Burning Valley
- First edition
- Author: Phillip Bonosky
- Language: English
- Genre: Proletarian literature
- Publisher: Masses & Mainstream
- Publication date: October 1953
- Publication place: USA
- Media type: Print (hardback)
- Pages: 288
- OCLC: 37315232

= Burning Valley =

1953 novel by Phillip Bonosky

Burning Valley is a 1953 coming-of-age novel by the American writer Phillip Bonosky set in the steel valley of Pittsburgh, Pennsylvania during the 1920s. It was originally published in the Communist Party publication Masses and Mainstream. In 1998 it was reprinted as part of the series "The Radical Novel Reconsidered" by the University of Illinois Press.

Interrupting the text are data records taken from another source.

/-! ## Insertion in a queue (R60) -/

/-- A new waiter stands immediately after the last entry whose priority is numerically smaller than or
equal to its own, or at the head when there is none. -/
theorem insertWaiter_split (priority : ClientId → Priority) (c : ClientId) (p : Priority) (q : List ClientId) :
    ∃ ahead behind, q = ahead ++ behind ∧ insertWaiter priority c p q = ahead ++ c :: behind
      ∧ (∀ d, ahead.getLast? = some d → priority d ≤ p) ∧ ∀ d ∈ behind, p < priority d := by
  induction q with
  | nil => exact ⟨[], [], rfl, rfl, by simp, by simp⟩
  | cons d q ih =>
    unfold insertWaiter
    by_cases h : (d :: q).any (fun e => decide (priority e ≤ p)) = true
    · rw [if_pos h]
      obtain ⟨ahead, behind, hq, hi, hl, hb⟩ := ih
      refine ⟨d :: ahead, behind, by simp [hq], by simp [hi], ?_, hb⟩
      intro e he
      rw [List.getLast?_cons] at he
      cases hg : ahead.getLast? with
      | some x =>
        rw [hg] at he
        simp at he
        exact he ▸ hl x hg
      | none =>
        rw [hg] at he
        simp at he
        subst he
        have : ahead = [] := List.getLast?_eq_none_iff.1 hg
        subst this
        simp only [List.any_cons, Bool.or_eq_true, decide_eq_true_eq, List.any_eq_true] at h
        rcases h with h | ⟨x, hx, hp⟩
        · exact h
        · exact absurd (hb x (by simpa [hq] using hx)) (not_lt.2 hp)
    · rw [if_neg h]
      refine ⟨[], d :: q, rfl, rfl, by simp, ?_⟩
      intro e he
      simp only [List.any_eq_true, decide_eq_true_eq, not_exists, not_and, not_le] at h
      exact h e he

/-! ## What one grant, grant evaluation and the flush leave alone -/

/-- The grant of a waiter with a wait record, in closed form. -/
theorem State.grantWaiter_eq {s : State} {n : LockId} {c : ClientId} {w : WaitRecord}
    (hw : (s.client c).wait = some w) :
    s.grantWaiter n c =
      let l := s.lock n
      let a := agentOf c
      { s with
        locks :=
          s.locks.set n
            { l with
              state := stateAfterGrant l.state w.mode
              queue := l.queue.erase c
              generation := l.generation + 1
              cleanPending := l.state == .orphaned }
        pool := s.pool.erase (.reservation c n) ++ [.hold (s.newHold c n w.mode (l.generation + 1))]
        clients :=
          s.clients.set c
            { s.client c with
              state := .ready
              wait := none
              lastWaitEnd := .granted
              revoked := (s.client c).revoked.set n false }
        notices :=
          s.notices.set a
            { s.nu a with
              queue :=
                (s.nu a).queue
                  ++ [.granted (slotOf c) n w.mode (l.state == .orphaned) (l.generation + 1)]
              reserved := (s.nu a).reserved - 1 } } := by
  unfold State.grantWaiter
  rw [hw]
  simp only [State.leaveQueue, State.createHold, State.appendReserved, State.freeReservation_eq,
    eraseP_isReservationOf, State.addHold_eq]
  simp
  simp only [State.setLock, State.setClient, State.setPool, State.setNu, Vector.set_set]
  rfl

/-- The parts of the state that grants leave alone, and what they keep of the parts they touch. -/
structure State.GrantFrame (t s : State) (n : LockId) : Prop where
  windows : t.windows = s.windows
  tb : t.tb = s.tb
  lines : t.lines = s.lines
  activeJob : t.activeJob = s.activeJob
  waitingJobs : t.waitingJobs = s.waitingJobs
  su : t.su = s.su
  busData : t.busData = s.busData
  pending : t.pending = s.pending
  lock : ∀ m, m ≠ n → t.lock m = s.lock m
  config : (t.lock n).config = (s.lock n).config
  result : ∀ c, (t.client c).result = (s.client c).result
  waitLimit : ∀ c, (t.client c).waitLimit = (s.client c).waitLimit
  detaching : ∀ c, (s.client c).state = .detaching → t.client c = s.client c

theorem State.GrantFrame.refl (s : State) (n : LockId) : s.GrantFrame s n := by
  constructor <;> simp

theorem State.GrantFrame.trans {r s t : State} {n : LockId} (h1 : s.GrantFrame r n) (h2 : t.GrantFrame s n) :
    t.GrantFrame r n := by
  constructor
  case lock => exact fun m hm => (h2.lock m hm).trans (h1.lock m hm)
  case result => exact fun c => (h2.result c).trans (h1.result c)
  case waitLimit => exact fun c => (h2.waitLimit c).trans (h1.waitLimit c)
  case detaching => exact fun c hc => (h2.detaching c (by rw [h1.detaching c hc, hc])).trans (h1.detaching c hc)
  all_goals simp [h1.windows, h2.windows, h1.tb, h2.tb, h1.lines, h2.lines, h1.activeJob, h2.activeJob,
    h1.waitingJobs, h2.waitingJobs, h1.su, h2.su, h1.busData, h2.busData, h1.pending, h2.pending, h1.config,
    h2.config]

/-- A grant of a client that is not DETACHING keeps the frame. -/
theorem State.grantWaiter_frame (s : State) (n : LockId) (c : ClientId) (hc : (s.client c).state ≠ .detaching) :
    (s.grantWaiter n c).GrantFrame s n := by
  cases hw : (s.client c).wait with
  | none =>
    have e : s.grantWaiter n c = s := by
      unfold State.grantWaiter
      rw [hw]
    rw [e]
    exact State.GrantFrame.refl s n
  | some w =>
    rw [State.grantWaiter_eq hw]
    have hcl : ∀ d (r : Client), (Vector.set s.clients c r).get d = if d = c then r else s.clients.get d :=
      fun d r => vector_get_set _ _ _ _
    have hlk : ∀ m (r : LockRecord), (Vector.set s.locks n r).get m = if m = n then r else s.locks.get m :=
      fun m r => vector_get_set _ _ _ _
    constructor <;> simp only [State.lock, State.client] at * <;> try rfl
    · intro m hm
      rw [hlk, if_neg hm]
    · rw [hlk, if_pos rfl]
    · intro d
      rw [hcl]
      split <;> simp_all
    · intro d
      rw [hcl]
      split <;> simp_all
    · intro d hd
      rw [hcl, if_neg]
      rintro rfl
      exact hc hd

/-- A grant leaves the DETACHING clients DETACHING, and makes no client DETACHING. -/
theorem State.grantWaiter_detaching_iff (s : State) (n : LockId) (c d : ClientId)
    (hc : (s.client c).state ≠ .detaching) :
    ((s.grantWaiter n c).client d).state = .detaching ↔ (s.client d).state = .detaching := by
  constructor
  · intro h
    by_contra hd
    cases hw : (s.client c).wait with
    | none =>
      unfold State.grantWaiter at h
      rw [hw] at h
      exact hd h
    | some w =>
      rw [State.grantWaiter_eq hw] at h
      simp only [State.client] at h hd
      rw [vector_get_set] at h
      split at h
      · simp at h
      · exact hd h
  · intro h
    rw [(s.grantWaiter_frame n c hc).detaching d h, h]
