-- ==== Sys2Proof/Tests/Slice0.lean ====
section
/-! SUPPORT. Tests of single commands on small states, their expected values taken from the worked sequences
of spec/12 and the examples and tables of spec/11; smoke tests of WellFormed; command words decoded;
and one witness for each statement that has hypotheses. -/

namespace Sys2Proof.Tests

open Sys2Proof Sys2Proof.Machine

/- One thread for the many kernel evaluations below: a thread for each takes more memory than it saves time. -/
set_option Elab.async false

/-! ## Small states -/

/-- The state a command leaves. -/
def after (i : Instr) (s : State) : State :=
  match exec i s with
  | .next t => t
  | .fault _ => s
  | .refused _ => s

/-- A lock configuration: ceiling 15, domain 0, renewable, as given otherwise. -/
def cfg (sharedOk : Bool) (budget : BitVec 16) (action : Action) (grace : BitVec 16) : LockConfig where
  ceiling := 15
  domain := 0
  sharedOk := sharedOk
  renewable := true
  budget := budget
  action := action
  grace := grace

/-- The state with lock `n` in service, FREE with an empty queue. -/
def withLock (n : LockId) (c : LockConfig) (g : BitVec 16) (s : State) : State :=
  s.setLock n { state := .free, config := c, queue := [], generation := g, cleanPending := false }

/-- A hold, not warned. -/
def holdOf (c : ClientId) (n : LockId) (m : Mode) (g : BitVec 16) (countdown : Countdown) (phase : Phase) : Hold where
  client := c
  lock := n
  mode := m
  generation := g
  countdown := countdown
  phase := phase
  warned := false

/-- The state with a hold added, its lock in the state given. -/
def withHold (h : Hold) (st : LockState) (s : State) : State :=
  (s.addHold h).setLock h.lock { s.lock h.lock with state := st, cleanPending := st == .suspect }

/-- The state with a waiter at the end of the queue of lock `n`. -/
def withWaiter (c : ClientId) (n : LockId) (m : Mode) (p : Priority) (countdown : Countdown) (s : State) : State :=
  let s := (s.addReservation c n).reserveSlot (agentOf c)
  let s := s.setLock n { s.lock n with queue := (s.lock n).queue ++ [c] }
  s.setClient c
    { s.client c with
      state := .waiting
      wait := some { lock := n, mode := m, priority := p, countdown := countdown } }

/-- spec/12.1: lock 14 HELD by client 2 with generation 101. -/
def chainHeld : State :=
  withHold (holdOf 2 14 .exclusive 101 none .budget) .held (withLock 14 (cfg false 0 .warn 0) 101 State.reset)

/-- spec/12.1: clients 17, 9 and 26 wait on lock 14, held by client 2. -/
def chain : State :=
  withWaiter 26 14 .exclusive 7 none (withWaiter 9 14 .exclusive 7 none (withWaiter 17 14 .exclusive 3 none chainHeld))

/-- spec/12.2: lock 30 HELD by client 5 with its countdown due; 12 and 20 wait. -/
def revokeDue : State :=
  withWaiter 20 30 .shared 6 none
    (withWaiter 12 30 .exclusive 4 none
      (withHold (holdOf 5 30 .exclusive 56 (some 0) .budget) .held (withLock 30 (cfg true 3 .revoke 0) 56 State.reset)))

/-- spec/12.2: lock 30 SUSPECT, held by client 12; client 20 waits and client 5 has a revoked entry. -/
def suspect : State :=
  withWaiter 20 30 .shared 6 none
    (withHold (holdOf 12 30 .exclusive 57 (some 3) .budget) .suspect
      ((withLock 30 (cfg true 3 .revoke 0) 57 State.reset).setRevoked 5 30 true))

/-- spec/12.2: lock 30 DEAD, client 5 with a revoked entry. -/
def deadLock : State :=
  let s := (withLock 30 (cfg true 3 .revoke 0) 57 State.reset).setRevoked 5 30 true
  (s.setLock 30 { s.lock 30 with state := .dead }).raise fun f => { f with lockDead := true }

/-- spec/12.3: locks 7, 40 and 41 before the reset of agent 3. -/
def beforeReset : State :=
  let s := withLock 7 (cfg false 0 .warn 0) 10 (withLock 40 (cfg false 0 .warn 0) 33 (withLock 41 (cfg true 0 .warn 0) 61 State.reset))
  let s := withHold (holdOf 12 7 .exclusive 10 none .budget) .held s
  let s := withHold (holdOf 22 40 .exclusive 33 none .budget) .held s
  let s := withHold (holdOf 1 41 .shared 60 none .budget) .shared s
  let s := withHold (holdOf 12 41 .shared 61 none .budget) .shared s
  let s := withWaiter 8 7 .exclusive 1 none s
  let s := withWaiter 13 40 .exclusive 2 none s
  let s := withWaiter 30 40 .exclusive 5 none s
  ((s.setRevoked 15 50 true).appendNotice 3 (.revoked 3 50 4)).appendNotice 3 (.mail 4 0)

/-- spec/12.3: agent 3 being reclaimed, its job at the position given with the set given left. -/
def reclaiming (set : SlotSet) (p : Position) : State :=
  let s := (beforeReset.setLine 3 { attach := .detaching, asserted := true }).setSlotStates 3 allSlots .detaching
  s.setActiveJob (some { job := { agent := 3, set := set, named := everySlot, scope := .agent }, position := p })

/-- spec/12.4: after the release of lock 3 under G = 4: clients 10 and 28 wait on the FREE locks 3 and 12. -/
def drained : State :=
  let s := withLock 3 (cfg false 0 .warn 0) 20 (withLock 12 (cfg false 0 .warn 0) 30 State.reset)
  let s := withWaiter 28 12 .exclusive 10 none (withWaiter 10 3 .exclusive 6 none s)
  s.setSu { s.su with gate := 4 }
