-- ==== Sys2Proof/Machine/Dispatch.lean ====
section
/-! DEFINITION. One arm per command: its meaning. -/

namespace Sys2Proof.Machine

/-- What a command does at a step of its own: its issue at the host's, its completion at the engine's. -/
def exec (i : Instr) (s : State) : Host.Outcome State Fault Refusal :=
  match i with
  | .nop => Sys2Proof.Machine.execNop s
  | .mul32 rd rs1 rs2 => Sys2Proof.Machine.execMul32 rd rs1 rs2 s
  | .mul64 rd rs1 rs2 => Sys2Proof.Machine.execMul64 rd rs1 rs2 s
  | .sqr32 rd rs1 => Sys2Proof.Machine.execSqr32 rd rs1 s
  | .sqr64 rd rs1 => Sys2Proof.Machine.execSqr64 rd rs1 s
  | .mul121666x32 rd rs1 => Sys2Proof.Machine.execMul121666x32 rd rs1 s
  | .mul121666x64 rd rs1 => Sys2Proof.Machine.execMul121666x64 rd rs1 s
  | .inv32 rd rs1 => Sys2Proof.Machine.execInv32 rd rs1 s
  | .inv64 rd rs1 => Sys2Proof.Machine.execInv64 rd rs1 s
  | .frombytes32 rd => Sys2Proof.Machine.execFromBytes32 rd s
  | .frombytes64 rd => Sys2Proof.Machine.execFromBytes64 rd s
  | .tobytes32 rs1 => Sys2Proof.Machine.execToBytes32 rs1 s
  | .tobytes64 rs1 => Sys2Proof.Machine.execToBytes64 rs1 s
  | .wipe => Sys2Proof.Machine.execWipe s

end Sys2Proof.Machine
end

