-- ==== Sys2Proof/Machine/Columns.lean ====
section
/-! DEFINITION. The column sums of the informative datapath (R156). No command uses them: any datapath whose result is
the canonical form of the exact product conforms (R44, R156), and the commands compute that product. They are here so
that a claim can compare the two. -/

namespace Sys2Proof.Machine

/-- `c(i,j)`: 2 if `i` and `j` are both odd, else 1 (R156). -/
def oddPair (i j : Nat) : Nat := if i % 2 = 1 ∧ j % 2 = 1 then 2 else 1

/-- `h_k` of the LIMB32 path (R156). -/
def column32 (a b : FReg) (k : Fin 10) : Int :=
  ∑ i : Fin 10, ∑ j : Fin 10,
    if i.val + j.val = k.val then (oddPair i.val j.val : Int) * limb32 a i * limb32 b j
    else if i.val + j.val = k.val + 10 then 19 * (oddPair i.val j.val : Int) * limb32 a i * limb32 b j
    else 0

/-- `h_k` of the LIMB64 path: five columns, `c = 1`, the fold at `i + j = k + 5` (R156). -/
def column64 (a b : FReg) (k : Fin 5) : Nat :=
  ∑ i : Fin 5, ∑ j : Fin 5,
    if i.val + j.val = k.val then limb64 a i * limb64 b j
    else if i.val + j.val = k.val + 5 then 19 * limb64 a i * limb64 b j
    else 0

/-- The columns put back at their bit positions (R156). -/
def columnSum (path : Path) (a b : FReg) : Int :=
  match path with
  | .limb32 => ∑ k : Fin 10, column32 a b k * ((2 ^ pos32 k.val : Nat) : Int)
  | .limb64 => ((∑ k : Fin 5, column64 a b k * 2 ^ (51 * k.val) : Nat) : Int)

end Sys2Proof.Machine
end

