-- ==== Sys2Proof/Laws/Decode.lean ====
section
/-! SUPPORT. The fields of an encoded command, the word its fields make, and what a decoded word says about its
fields. -/

namespace Sys2Proof

theorem word_eq_fields (c : Word) :
    c = rsv3Field c ++ rs2Field c ++ rsv2Field c ++ rs1Field c ++ rsv1Field c ++ rdField c ++ rsv0Field c ++
      pField c ++ opcField c := by
  apply BitVec.eq_of_getLsbD_eq
  intro i hi
  simp only [BitVec.getLsbD_append, rsv3Field, rs2Field, rsv2Field, rs1Field, rsv1Field, rdField, rsv0Field, pField,
    opcField, BitVec.getLsbD_extractLsb']
  interval_cases i <;> simp

theorem fields_of_append (r3 : BitVec 13) (b : BitVec 3) (r2 : BitVec 1) (a : BitVec 3) (r1 : BitVec 1) (d : BitVec 3)
    (r0 : BitVec 3) (p : BitVec 1) (o : BitVec 4) (c : Word)
    (h : c = r3 ++ b ++ r2 ++ a ++ r1 ++ d ++ r0 ++ p ++ o) :
    rsv3Field c = r3 ∧ rs2Field c = b ∧ rsv2Field c = r2 ∧ rs1Field c = a ∧ rsv1Field c = r1 ∧ rdField c = d ∧
      rsv0Field c = r0 ∧ pField c = p ∧ opcField c = o := by
  subst h
  refine ⟨?_, ?_, ?_, ?_, ?_, ?_, ?_, ?_, ?_⟩ <;> (apply BitVec.eq_of_getLsbD_eq; intro i hi) <;>
    simp only [BitVec.getLsbD_append, rsv3Field, rs2Field, rsv2Field, rs1Field, rsv1Field, rdField, rsv0Field, pField,
      opcField, BitVec.getLsbD_extractLsb'] <;> interval_cases i <;> simp

/-- The fields of an encoded command (R101, R106). -/
theorem encode_fields (i : Instr) :
    rsv3Field (encode i) = 0#13 ∧ rs2Field (encode i) = fieldOfReg i.rs2 ∧ rsv2Field (encode i) = 0#1 ∧
      rs1Field (encode i) = fieldOfReg i.rs1 ∧ rsv1Field (encode i) = 0#1 ∧ rdField (encode i) = fieldOfReg i.rd ∧
      rsv0Field (encode i) = 0#3 ∧ pField (encode i) = i.path.bit ∧ opcField (encode i) = i.op.code :=
  fields_of_append _ _ _ _ _ _ _ _ _ _ rfl

@[simp] theorem regOfField_fieldOfReg (r : RegIdx) : regOfField (fieldOfReg r) = r := rfl

@[simp] theorem fieldOfReg_regOfField (b : BitVec 3) : fieldOfReg (regOfField b) = b := rfl

theorem op_eq_wipe {i : Instr} (h : i.op = .wipe) : i = .wipe := by
  cases i <;> simp [Instr.op] at h ⊢

end Sys2Proof
end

The novel tells the story of Benedict Bulmanis, son of an immigrant Lithuanian steelworker, who feels called to the Roman Catholic priesthood, but is torn by local political events as steelworkers struggle to organize in the face of corporate expansion. Banks and millowners plan to clear land in the Monongahela River Valley for a new steel mill, but it means forcing workers from their homes. This expansion and technological upgrading will increase production but lay off thousands. The workers and homeless rebel, in an echo of the Steel strike of 1919, and young Benedict must choose sides.